644 Linn Street, Suite 1024
Cincinnati, OH 45203

Pathways to Financial Literacy and Career Readiness

Grant Application:

The GenJA Project: Pathways to Financial Literacy and Career Readiness ignites and empowers a generation of students (K-12) by offering a clear and coordinated strategy for financial literacy, career awareness, and work readiness enlisting evidence-based best practices in the field of financial education. The Pathways to Financial literacy model evolves developmentally using a continuum of “building blocks”. Employing traditional classroom programs led by community and corporate volunteers, the interactive Inspire to Hire career expo, the Virtual Career Exploration Fairs supported by over 100 career videos created by the staff of local companies for K-8th graders, the competitive Stock Market Challenge, and the new Financial Literacy curriculum meet the needs of Greater Cincinnati’s students as they build their financial decision-making knowledge and skills helping our young people to make informed financial choices throughout their lives.

Grant Evaluation Report:

Our goals for students participating in JA programming are to gain the skills that lead to self-sufficiency by focusing on important concepts related to financial literacy, workforce readiness, and entrepreneurship. JA Programs: (1) expose students to career pathways and teach them the skills needed to fill the talent pipeline relevant to our region’s established and future economy, (2) nurture educated, proactive attitudes toward personal finances in students that will support their financial stability as they progress through various life stages, and (3) teach a realistic understanding of the benefits of post-secondary education to their lifelong earning potential.
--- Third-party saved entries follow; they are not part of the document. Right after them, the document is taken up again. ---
/-- A transaction in a queue of the package (R175, R188). -/
structure QEntry where
  t : Txn
  adm : Nat                       -- admission point that its cells are charged to
  vc : Nat
  cells : Nat
  since : Nat                     -- start of residence, device time
  hlim : Nat                      -- H_c in force then, ns
  repl : Bool := false            -- a replacement (R189)
  ready : Bool := false           -- passed the checks of the head of the queue (R192)
  acc : Option AccEntry := none
  gate : Option Status := none    -- status with which the pool's checks refused it as it entered a line queue (R277)
  native : Option Txn := none     -- what a window-mode request in a line queue was resolved to (R56)
  accepted : Option Nat := none   -- when the pool accepted it: it reached the head of its line queue and waits there for hosts (R126, R324)
  turn : Nat := 0                 -- its place in the order in which accesses enter line queues (R281)
  deriving DecidableEq, Repr, Inhabited

/-- A mark or a PASS record (R190, R196); `dest` none is a wildcard mark of a tile (R136). -/
structure Mark where
  snode : Nat
  ctx : Nat
  flow : Nat
  dest : Option Nat
  tile : Nat
  pass : Bool
  deriving DecidableEq, Repr, Inhabited

/-- Which flows a REPIN window holds (Table 7-9). -/
inductive RepinCause where
  | port (q : Nat) | switchOver | floodEnd | egress (e : Nat)
  deriving DecidableEq, Repr, Inhabited

structure Repin where
  cause : RepinCause
  until_ : Nat
  deriving DecidableEq, Repr, Inhabited

/-- Charges of one (admission point, VC) pair (R178). -/
structure Adm where
  held : Nat := 0                 -- cells held
  out : Nat := 0                  -- credits outstanding to the partner
  claimed : Nat := 0              -- cells and credits claimed from the shared region
  deriving DecidableEq, Repr, Inhabited

/-- The switch core (R172 to R201). -/
structure Switch where
  ageLimit : List Nat := [2000, 2000, 2000, 2000, 2000]
  hops : Nat := 1
  repinHold : Nat := 8000
  repins : List Repin := []
  marks : List Mark := []
  flood : Bool := false
  melted : List Nat := [0, 0, 0, 0, 0]
  markDiscards : Nat := 0
  updownViol : Nat := 0
  noRoute : Nat := 0
  adm : Tab Adm := []             -- by 10a + v
  shared : Nat := 0               -- cells of the shared region in use
  busyAt : Nat := 0               -- when a cell was last freed (R450)
  queues : Tab (List QEntry) := []     -- by 10 * egress + VC; egress 0-255 ports, 257-264 host ports
  lines : Tab (List QEntry) := []      -- pool line queues, by tile
  nextTurn : Nat := 0             -- accesses that have entered line queues (R281)
  oldAlt : List Nat := []         -- ports that ALT stood in for under the previous image (R196)
  oldUp : List Nat := []          -- ports in service at the switch-over
  oldImg : Option Image := none   -- the previous image, kept until its REPIN window ends (R196)
  deriving DecidableEq, Repr, Inhabited

structure Xact where
  accEnable : Bool := true
  accHold : Nat := 0
  accReads : Nat := 0
  accAtoms : Nat := 0
  accRefused : Nat := 0
  strayRsp : Nat := 0
  mgtDiscarded : Nat := 0
  nextTag : Nat := 0
  held : List Nat := []           -- requests recorded and not yet in the buffer, by key, oldest first: they wait for room (R178) or behind a RESYNC (R134)
  toSync : List (Nat × Nat × Nat × Nat) := []   -- flow keys whose next request is a RESYNC: SNODE, CTX, FLOW, destination (R134)
  waits : List Txn := []          -- messages and collective packets of the engines that wait for room at point 265 (R178)
  reserved : Tab Nat := []        -- response slots reserved, by requester node (R125)
  inbox : List Txn := []          -- responses that have reached one of the package's own requesters
  deriving DecidableEq, Repr, Inhabited
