-- ==== Sys2Proof/Machine/Txn.lean ====
section
/-! DEFINITION. Transactions: classes and sizes (Tables 5-1, 7-1), atomic operations (Table 5-6, R129), responses (R123, R138)
and the access a request makes. -/

namespace Sys2Proof

/-- Class code of R176: REQ 0, FWD 1, RSP 2, COL 3, MGT 4. -/
def TType.cls : TType → Nat
  | .rd => 0 | .wr => 0 | .atom => 0 | .resync => 0 | .bisnp => 1
  | .rspData => 2 | .rspAtom => 2 | .rspDone => 2 | .birsp => 2
  | .colData => 3 | .colSide => 3 | .colPart => 3 | .colCtl => 3 | .mgtMsg => 4 | .nodeLeave => 4 | .null => 4
/-- ATOP's operation, width in bytes, and whether the combination exists (Table 5-6). -/
def atopOp (a : Nat) : Nat := a % 16
def atopWidth (a : Nat) : Nat := 4 * 2 ^ (a / 16 % 4)
def atopOk (a : Nat) : Bool :=
  [0x00, 0x10, 0x01, 0x02, 0x03, 0x13, 0x14, 0x24, 0x05, 0x15, 0x06, 0x16, 0x07, 0x17, 0x08, 0x18,
   0x09, 0x19, 0x0A, 0x1A, 0x0B, 0x1B].contains a
/-- Combinable operations: all but the floating-point additions and CAS (Table 5-6). -/
def atopCombinable (a : Nat) : Bool := atopOk a && !([1, 2, 4].contains (atopOp a))
/-- Payload slots of an ATOM (Table 5-6). DESIGN CHOICE (log 48): the table gives none for a combination that it does not list; the receiver takes one. -/
def atopSlots (a : Nat) : Nat := if a == 0x14 then 2 else if a == 0x24 then 4 else 1
/-- Bytes that a request covers (R117). -/
def Txn.len (t : Txn) : Nat :=
  match t.ty with
  | .rd => t.size + 1 | .wr => t.size + 1 | .atom => atopWidth t.size | .bisnp => 64 | _ => 0
/-- The destination node of a request, once it holds one: NODE of its FA or window-mode address (R132). -/
def Txn.dest (t : Txn) : Option Nat := if t.akind == 1 then none else some (t.addr / 2 ^ 41 % 4096)
def Txn.off (t : Txn) : Nat := t.addr % 2 ^ 41
def Txn.isReq (t : Txn) : Bool := t.ty.cls == 0
def Txn.isRsp (t : Txn) : Bool := t.ty.cls == 2
/-- Slots of 8 bytes (R114, R121). -/
def Txn.slots (t : Txn) : Nat :=
  2 + (if t.home.isSome then 1 else 0) +
  match t.ty with
  | .wr => (t.addr % 8 + t.size + 1 + 7) / 8
  | .atom => atopSlots t.size
  | .rspData => t.dslots
  | .rspAtom => t.dslots
  | .colData => t.data.length / 8
  | .colSide => t.data.length / 8
  | .colPart => t.data.length / 8
  | .colCtl => t.data.length / 8
  | .mgtMsg => t.data.length / 8
  | .nodeLeave => 1
  | _ => 0
/-- Cells of the firn buffer (R172). -/
def Txn.cells (t : Txn) : Nat := (t.slots + 7) / 8
/-- Flow key without its destination (R132). -/
def Txn.flowOf (t : Txn) : Nat × Nat × Nat := (t.snode, t.ctx, t.flow)
/-- Whether the bytes of two requests overlap. -/
def Txn.overlaps (a b : Txn) : Bool :=
  decide (a.addr < b.addr + b.len) && decide (b.addr < a.addr + a.len) && decide (0 < a.len) && decide (0 < b.len)
/-- The response of a hop that fails a request (R138, R189): RSP_DONE; to a BISNP BIRSP (R123), but RSP_DONE where it is discarded (R189). -/
def Txn.fail (t : Txn) (st hnode : Nat) : Txn :=
  { ty := if t.ty == .bisnp && st != 7 then .birsp else .rspDone, status := st, dnode := t.snode, kgen := t.kgen, ctx := t.ctx, tag := t.tag,
    hnode := hnode, tnode := t.dest.getD 0xFFF, flow := t.flow }
/-- The response of a home that has performed a request, with what it returns (R123). -/
def Txn.reply (t : Txn) (st hnode : Nat) (data : Bytes) : Txn :=
  let base := t.fail st hnode
  match t.ty with
  | .rd => if st == 0 || st == 1 then { base with ty := .rspData, dslots := data.length / 8, data := data } else base
  | .atom => if st == 0 then { base with ty := .rspAtom, dslots := data.length / 8, data := data } else base
  | _ => base

/-- Bits of the hash key: source, context, flow, destination (R183). -/
def hashKey (src ctx flow dst : Nat) : Nat := src % 4096 + 2 ^ 12 * (ctx % 65536) + 2 ^ 28 * (flow % 8) + 2 ^ 31 * (dst % 4096)
/-- The hash key of a transaction (R183; R222 for class COL). A BISNP names its host port by `dnode` (log 20). -/
def Txn.key (t : Txn) : Nat :=
  if t.isRsp then hashKey t.hnode t.ctx t.flow t.dnode
  else if t.ty.cls == 4 then hashKey t.snode 0 0 t.dnode
  else if t.ty.cls == 3 || t.ty.cls == 1 then hashKey t.snode t.ctx 0 t.dnode
  else hashKey t.snode t.ctx t.flow (t.dest.getD 0xFFF)
/-- The node by which a transaction is routed (R181). -/
def Txn.routeNode (t : Txn) : Nat := if t.isReq then t.dest.getD 0xFFF else t.dnode

end Sys2Proof

namespace Sys2Proof.Machine
open Sys2Proof

/-- An integer operation of Table 5-6 on two operands of `w` bits: old value first. -/
def intOp (op w a b : Nat) : Nat :=
  match op with
  | 0 => (a + b) % 2 ^ w
  | 3 => b
  | 5 => if toSigned w b < toSigned w a then b else a
  | 6 => if toSigned w a < toSigned w b then b else a
  | 7 => if b < a then b else a
  | 8 => if a < b then b else a
  | 9 => a &&& b
  | 10 => a ||| b
  | 11 => a ^^^ b
  | _ => a
/-- The value that an atomic leaves, from the old value, the operand and CAS's swap value (R129). -/
def atomNew (atop old x swap : Nat) : Nat :=
  match atopOp atop with
  | 1 => fadd32 old x
  | 2 => faddBf16 (old % 65536) (x % 65536) + 65536 * faddBf16 (old / 65536) (x / 65536)
  | 4 => if old == x then swap else old
  | op => intOp op (8 * atopWidth atop) old x
/-- Operand and swap value of an ATOM's payload (R128). -/
def atomOperands (t : Txn) : Nat × Nat :=
  let w := atopWidth t.size
  (leAt t.data 0 w, if atopOp t.size == 4 then leAt t.data w w else 0)
/-- The four bytes above a 4-byte operand are zero (R128). -/
def atomSlotOk (t : Txn) : Bool := atopWidth t.size != 4 || leAt t.data 4 4 == 0
/-- The slots of an old value: one, or two for 16 bytes. -/
def atomData (atop old : Nat) : Bytes := leBytes (if atopWidth atop == 16 then 16 else 8) old
/-- The line check and alignment checks of R117 with R128's list, for the fields of a request. -/
def reqShapeOk (t : Txn) : Bool :=
  t.rsvd == 0 &&
  match t.ty with
  | .rd => decide (t.size < 64) && decide (t.addr % 64 + t.size + 1 ≤ 64)
  | .wr => decide (t.size < 64) && decide (t.addr % 64 + t.size + 1 ≤ 64)
  | .atom => atopOk t.size && t.addr % atopWidth t.size == 0
  | .resync => t.size == 0 && t.akind == 0 && t.off == 0
  | .bisnp => t.size == 0 && t.akind == 0
  | _ => true
/-- The address check of the first Kolfy (R35, R36, R116). -/
def reqAddrOk (t : Txn) : Bool :=
  t.akind == 1 || (t.akind != 3 && t.addr / 2 ^ 53 % 16 == 0 && t.addr / 2 ^ 41 % 4096 != 0xFFF)
/-- The combined operand of an accretion entry (Table 5-9). -/
def combine (atop : Nat) : List Nat → Nat
  | [] => 0
  | x :: r => r.foldl (intOp (atopOp atop) (8 * atopWidth atop)) x
/-- The results of the contributors, from the old value (Table 5-9): each receives the fold of the operands before its own. -/
def splitResults (atop : Nat) (v : Nat) : List Nat → List Nat
  | [] => []
  | x :: r => v :: splitResults atop (intOp (atopOp atop) (8 * atopWidth atop) v x) r

end Sys2Proof.Machine
end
JA is committed to ongoing evaluation and quality assurance of all programs. On an annual basis, we track the total number of student participants, the number of program hours completed, the number of volunteer contact hours, teachers and number of classrooms served. Additionally, JA utilizes program evaluation tools for specific JA programs, and surveys both teachers and volunteers annually. This provides insight into the relevancy of the curriculum for classroom learning, stakeholder experience, and suggested improvements to continually enhance our mission.

Junior Achievement promotes financial stability and recovery through financial education. It is a cause that benefits all members of the community, by serving at-risk youth with information vital to their success, and consequently the growth and success of the Greater Cincinnati area. The young people we reach often share other characteristics that impact their status as well. Often they emanate from single-parent homes and, frequently, that parent is working multiple jobs to manage the family's finances. Sometimes they feel strong pressure to get out of school and find work to help support the financial needs of the family. Often, they are children of parents who dropped out of school and, because of that, have a more difficult time providing the encouragement for their children to take the steps not only to high school graduation but to consider the option of moving on to college or trade school.
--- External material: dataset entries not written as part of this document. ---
def State.modSec (s : State) (f : Sec → Sec) : State := { s with sec := f s.sec }
def ctxCtlObj : Nat × Nat := (0x6000, 1)
def keyCtlObj : Nat × Nat := (0x6000, 2)
def bundleObj : Nat × Nat := (0x6000, 3)
/-- Rings of a context that are enabled or not yet DISABLED. -/
def State.ringsOf (s : State) (c : Nat) : List Nat := (s.mov.rings.filter (fun r => r.2.cfg.ctx == c && r.2.st != .disabled)).map Prod.fst
def State.instsOf (s : State) (c : Nat) : List Nat := (s.ops.insts.filter (fun x => x.2.entry.ctx == c && x.2.st != .idle)).map Prod.fst
def State.extsOf (s : State) (c : Nat) : List Nat := (s.pool.exts.filter (fun x => x.2.owner == c && x.2.st != .unused)).map Prod.fst
def State.keysOf (s : State) (c : Nat) : List Nat := (s.sec.keys.filter (fun k => k.2.loaded && !k.2.host && k.2.owner == c)).map Prod.fst
/-- Sets a context's state: the slot of the change, and the change of its unit. -/
def State.setCtx (s : State) (c : Nat) (st : CtxState) : State :=
  s.cmdChange (.ctx c) (fun t => t.modCtx c (fun x => { x with st := st, slot := s.slot, freeAt := if st == .free then some s.clk else x.freeAt }))
/-- Erases the bundle keys of a context that leaves ACTIVE (R351). -/
def State.eraseBkeys (s : State) (c : Nat) : State :=
  s.modSec (fun x => { x with bkeys := tmap x.bkeys (fun _ b => if b.used && b.ctx == c then {} else b) })
/-- Requests of an ended load keep no purpose. -/
def State.orphanLoad (s : State) : State :=
  { s with reqs := tmap s.reqs (fun _ r => match r.who with | .bundleRead _ => { r with who := .resync } | .bundleWrite _ => { r with who := .resync } | _ => r) }
/-- Ends the bundle load FAILED or DONE; its key is erased (R351, R354). -/
def State.endBundle (s : State) (st : BundlePhase) (cause : Nat) : State :=
  let b := s.sec.bundle
  let s1 := s.orphanLoad.modSec (fun x => { x with bundle := { b with st := st, cause := cause, left := 0, buf := [] }, bkeys := tset x.bkeys b.bslot {} })
  if b.nfa == 0 then s1 else s1.issue (storeTxn 0 b.nfa b.nval 8 0) (.notify 2 0) s.reqTimeout
/-- R355 at this package: submissions stop, runs abort, loads and drift moves of the context end. -/
def State.enterStopping (s : State) (c : Nat) (ab : Nat → State → State) : State :=
  let s1 := (s.ringsOf c).foldl (fun t n => (t.setMg (.ring n) (some 0)).ringDrain n) s
  let s2 := (s.instsOf c).foldl (fun t i => ab i t) s1
  let s3 := s2.eraseBkeys c
  let s4 := if s3.sec.bundle.st == .running && (tget {} s.sec.bkeys s.sec.bundle.bslot).ctx == c then s3.endBundle .failed 5 else s3
  let hit := fun (m : Move) => (s.extsOf c).any (fun e => inExt (s.ext e) m.page)
  let s5 := s4.modPool (fun p => { p with movesNow := p.movesNow.map (fun m => if hit m then { m with aborting := true } else m) })
  (s5.pool.movesNow.filter hit).foldl (fun t m => t.abortCheck m.id) s5
/-- The fence of R355 at this package. -/
def State.fenceDone (s : State) (c : Nat) : Bool :=
  (s.ringsOf c).isEmpty && (s.instsOf c).isEmpty && (s.extsOf c).all (fun e => (movesOf s (s.ext e)).isEmpty) &&
  !(s.xl.wds.any (fun w => match w.cause with | .stop d => d == c && !w.finished | _ => false))
/-- Splits a queue into the entries that pass `p` and those that do not. -/
def State.sweepQueue (s : State) (c egress : Nat) : State :=
  let hit := fun (e : QEntry) => e.t.ctx == c && s.retired e.t
  let gone := (tget [] s.sw.queues egress).filter hit
  gone.foldl (fun t e => t.retire e) { s with sw := { s.sw with queues := tset s.sw.queues egress ((tget [] s.sw.queues egress).filter (fun e => !hit e)) } }
def State.sweepLine (s : State) (c tile : Nat) : State :=
  let hit := fun (e : QEntry) => e.t.ctx == c && s.retired e.t
  let gone := (s.lineQ tile).filter hit
  gone.foldl (fun t e => t.retire e) (s.setLineQ tile ((s.lineQ tile).filter (fun e => !hit e)))
def State.sweepHolds (s : State) (c tile : Nat) : State :=
  let hit := fun (h : Held) => h.e.t.ctx == c && s.retired h.e.t
  let gone := (s.holdsOf tile).filter hit
  (gone.foldl (fun t h => t.countRevoked.edgeFail h.e 4) (s.setHolds tile ((s.holdsOf tile).filter (fun h => !hit h)))).resumeTile tile
/-- The sweep of every queue for a retired generation (R356), transmitted accretion entries included (Table 12-2). -/
def State.sweep (s : State) (c : Nat) : State :=
  let s1 := (s.sw.queues.map Prod.fst).foldl (fun t k => t.sweepQueue c k) s
  let s2 := (s.sw.lines.map Prod.fst).foldl (fun t k => t.sweepLine c k) s1
  (s.xl.holds.map Prod.fst).foldl (fun t k => t.sweepHolds c k) s2
/-- Starts the revocation of a grant (R296): requests of the grantee are refused from now on; lines a host holds are recalled. -/
def State.revokeGrant (s : State) (e g : Nat) : State :=
  let x := s.ext e
  let gr := tget {} x.grants g
  let s1 := s.modExt e (fun y => { y with grants := tmod {} y.grants g (fun z => { z with revoked := true, rstate := 1, poisonedAny := false, revokedAt := s.clk }) })
  if gr.host then s1.backInvExt x (some (gr.id % 8)) false (some (e, g)) else s1
/-- Destroys the key slots of a context that no extent out of UNUSED and ZEROING names (R343, R356). -/
def State.keyInUse (s : State) (k : Nat) : Bool := s.pool.exts.any (fun x => x.2.keySlot == k && (x.2.st == .active || x.2.st == .releasing))
def State.destroyKey (s : State) (k : Nat) : State := s.cmdChange (.key k) (fun t => t.modKey k (fun _ => {}))
def State.destroyKeys (s : State) (c : Nat) : State :=
  (s.keysOf c).foldl (fun t k => if t.keyInUse k then t else (t.setMg (.key k) (some 0)).destroyKey k) s
/-- The key slots of contexts in REVOKING go as soon as the last extent that names them has left RELEASING (R356). -/
def State.destroyRevoked (s : State) : State := ((s.sec.ctxs.filter (fun c => c.2.st == .revoking)).map Prod.fst).foldl State.destroyKeys s
/-- R356 at this package after the retirement: sweep, RELEASE, revocation of grants, marks dropped, keys destroyed. -/
def State.enterRevoking (s : State) (c : Nat) : State :=
  let s1 := s.sweep c
  let s2 := (s.extsOf c).foldl (fun t e => if (t.ext e).st == .active then (t.setMg (.ext e) (some 0)).cmdChange (.ext e) (fun u => u.extRelease e) else t) s1
  let named := s2.pool.exts.flatMap (fun x => (x.2.grants.filter (fun g => g.2.valid && !g.2.host && g.2.id == c && !g.2.revoked)).map (fun g => (x.1, g.1)))
  let s3 := named.foldl (fun t eg => t.revokeGrant eg.1 eg.2) s2
  ((s3.dropMarks (fun m => m.ctx == c)).destroyKeys c)
/-- Whether REVOKING is done at this package. -/
def State.revokeDone (s : State) (c : Nat) : Bool :=
  (s.extsOf c).all (fun e => (s.ext e).st == .zeroing) && (s.keysOf c).all (fun k => (s.key k).host)
/-- Thaw of a context at all tiles (R358, R359, Table 12-11), counted in `THAW.COUNT`. -/
def State.thaw (s : State) (c : Nat) : State :=
  { s with
    xl := { s.xl with cache := tmap s.xl.cache (fun _ l => l.filter (fun e => e.ctx != c)),
                      wcache := tmap s.xl.wcache (fun _ l => l.filter (fun e => match e with | .ptr d _ _ _ => d != c | .ats d _ _ _ _ _ _ => d != c)) },
    ops := { s.ops with insts := tmap s.ops.insts (fun _ x => if x.entry.ctx == c then { x with rows := [], aux := [], words := [], side := [], cands := [] } else x) },
    mov := { s.mov with rings := tmap s.mov.rings (fun _ r => if r.cfg.ctx == c && r.st == .disabled then { r with fetched := [], work := [] } else r) },
    sec := { s.sec with thawCount := s.sec.thawCount + 256, thawCtx := c, thawSlot := s.slot } }
/-- The scope of every context: the packages of the rack, or of the pod (R335), absent ones apart. -/
def State.ctxScope (s : State) : List Nat := (s.scopeNodes s.inPod).filter (fun n => n != s.poolNode && !s.absent.contains n)
/-- Sends a change of state to the scope (R335); message kind 2 of log 16. An ACTIVATE with CLEAN says so (R337). -/
def State.sendCtx (s : State) (c : Nat) (clean : Bool) : State :=
  s.ctxScope.foldl (fun t n => t.sendMgt (t.mgt n 2 (c + 65536 * (s.ctx c).st.code + 2 ^ 24 * (s.ctx c).kgen + 2 ^ 28 * boolNat clean))) s
def State.modChange (s : State) (c : Nat) (f : CtxChange → CtxChange) : State :=
  s.modSec (fun x => { x with changes := x.changes.map (fun y => if y.c == c then f y else y) })
/-- Moves a context that this package is home of to its next state, with what that state asks of this package. -/
def State.ctxStep (s : State) (ch : CtxChange) (to_ : CtxState) : State :=
  let s1 := s.setCtx ch.c to_
  let s2 := s1.modChange ch.c (fun y => { y with to_ := to_, waiting := s.poolNode :: s.ctxScope })
  let s3 := match to_ with
    | .revoking => s2.enterRevoking ch.c
    | .thawing => s2.thaw ch.c
    | _ => s2
  s3.sendCtx ch.c false
/-- Whether this package has done its part of a state (R335). -/
def State.ownPartDone (s : State) (ch : CtxChange) : Bool :=
  match ch.to_ with
  | .stopping => s.fenceDone ch.c
  | .revoking => s.revokeDone ch.c
  | _ => true
/-- A change has been acknowledged by every package of the scope: the next state, or the end of the command. -/
def State.ctxAdvance (s : State) (ch : CtxChange) : State :=
  let finish := fun (t : State) =>
    let t1 := t.modSec (fun x => { x with changes := x.changes.filter (fun y => y.c != ch.c) })
    if ch.nfa == 0 then t1 else t1.issue (storeTxn 0 ch.nfa ch.nval 8 0) (.notify 1 ch.c) s.reqTimeout
  match ch.to_ with
  | .stopping => s.ctxStep ch .revoking
  | .revoking => s.ctxStep ch .thawing
  | .thawing => finish ((s.setCtx ch.c .free).sendCtx ch.c false)
  | _ => finish s
/-- An acknowledgement of package `n`: its own counts only when its part is done. -/
def State.ctxAck (s : State) (n c : Nat) : State :=
  match s.sec.changes.find? (fun y => y.c == c) with
  | none => s
  | some ch =>
    if !ch.waiting.contains n || (n == s.poolNode && !s.ownPartDone ch) then s
    else
      let w := ch.waiting.filter (· != n)
      let s1 := s.modChange c (fun y => { y with waiting := w })
      if w.isEmpty then s1.ctxAdvance { ch with waiting := w } else s1
/-- A package that answers NODE_ABSENT counts as done in every withdrawal and change (R108, R335). -/
def State.ctxAbsent (s : State) (n : Nat) : State := (s.sec.changes.map (fun c => c.c)).foldl (fun t c => t.ctxAck n c) s
/-- The record of `CTX.CTL`. -/
def ctxCtlBytes (cmd c : Nat) (clean : Bool) (nfa nval : Nat) : Bytes := leBytes 24 (pack [(8, cmd), (16, c), (1, boolNat clean), (39, 0), (64, nfa), (64, nval)])
/-- ACTIVATE (R336, R337). -/
def ctxActivateWrite (c : Nat) (clean : Bool) (nfa nval : Nat) (s : State) : Except Nat State :=
  let x := s.ctx c
  let k := (x.kgen + 1) % 16
  let waited := match x.freeAt with | some t => decide (t + s.ageLimit 0 + s.ageLimit 2 ≤ s.clk) | none => true
  check (nfa % 8 == 0 && isFa nfa) abortRefused <|
  check (c != 0 && x.st == .free && waited && decide (s.sec.changes.length < 64) && (!x.mask.testBit k || clean)) abortRefused <|
    let s1 := s.modCtx c (fun y => { y with kgen := k, mask := (if clean then 0 else y.mask) ||| 2 ^ k, home := s.poolNode })
    let s2 := (s1.setMg (.ctx c) (some 1)).setCtx c .active
    let ch : CtxChange := { c := c, to_ := .active, waiting := s.ctxScope, nfa := nfa, nval := nval }
    let s3 := (s2.modSec (fun y => { y with changes := y.changes ++ [ch] })).sendCtx c clean
    .ok (if ch.waiting.isEmpty then s3.ctxAdvance ch else s3)
/-- STOP (R335, R336, R355): at the home, or at any package for STOPPING or REVOKING while the home is absent. -/
def ctxStopWrite (ab : Nat → State → State) (c nfa nval : Nat) (s : State) : Except Nat State :=
  let x := s.ctx c
  let takeOver := (x.st == .stopping || x.st == .revoking) && x.home != s.poolNode && s.absent.contains x.home
  check (nfa % 8 == 0 && isFa nfa) abortRefused <|
  check (c != 0 && ((x.st == .active && x.home == s.poolNode) || takeOver)) abortRefused <|
    let st := if takeOver then x.st else CtxState.stopping
    let s1 := (s.modCtx c (fun y => { y with home := s.poolNode })).setMg (.ctx c) (some 0)
    let s2 := s1.setCtx c st
    let ch : CtxChange := { c := c, to_ := st, waiting := s.poolNode :: s.ctxScope, nfa := nfa, nval := nval }
    let s3 := s2.modSec (fun y => { y with changes := (y.changes.filter (fun z => z.c != c)) ++ [ch] })
    let s4 := if st == .stopping then
        let t := s3.enterStopping c ab
        if (s.bind c).mode != 0 && (s.bind c).homeNode == s.poolNode then t.startCtxWd c (.stop c) else t
      else s3.enterRevoking c
    .ok (s4.sendCtx c false)
/-- A state change arrives from a context's home (R335): this package takes the state and does its part. -/
def State.ctxNotice (s : State) (ab : Nat → State → State) (home c st kgen : Nat) (clean : Bool) : State :=
  let s1 := s.modCtx c (fun y => { y with home := home, kgen := kgen, mask := if st == 1 then (if clean then 0 else y.mask) ||| 2 ^ kgen else y.mask })
  match st with
  | 1 => (s1.setMg (.ctx c) (some 1)).setCtx c .active
  | 2 =>
    let t := ((s1.setMg (.ctx c) (some 0)).setCtx c .stopping).enterStopping c ab
    if (s.bind c).mode != 0 && (s.bind c).homeNode == s.poolNode then t.startCtxWd c (.stop c) else t
  | 3 => (s1.setCtx c .revoking).enterRevoking c
  | 4 => (s1.setCtx c .thawing).thaw c
  | 0 => s1.setCtx c .free
  | _ => s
These are young people who need the programs that JA will bring to them - delivered by positive adult role model volunteers from the community - that will not only provide financial literacy and leadership education, but will also awaken their life dreams that may have been set aside due to their socioeconomic situations. JA is excited to have the opportunity to help reawaken their true potential, and positively impact the communities in which we all live and work.

Results:
Objective 1: With the return to classrooms post COVID, there was renewed interest in JA programming in the classrooms. JA worked to provide unique programs related to delivery, as well as, traditional programming. Some examples included the following:
JA trained over 80 volunteers from P&G to teach a 6-week course, either JA Economics for Success or JA It's My Business to all 8th grade classrooms in the Cincinnati Public Schools. They engaged around 2,700 students. The added value of this relationship is that the P&G volunteers can share their personal experiences and insights.

The University of Cincinnati's Early Childhood Education Center, part of the UC College of Education required their aspiring teachers in their junior year to teach in classrooms as part of their language arts requirement. After training from Junior Achievement, all juniors (in pairs) will teach 5 lessons of either JA Our Region (entrepreneurship) to 4th graders or JA Our Nation (work readiness) to fifth graders. It is expected that over 600 students will be served. The program generated so much excitement that we had requests for an additional 30 classrooms of 4th and 5th graders. Community volunteers were recruited to teach the classes.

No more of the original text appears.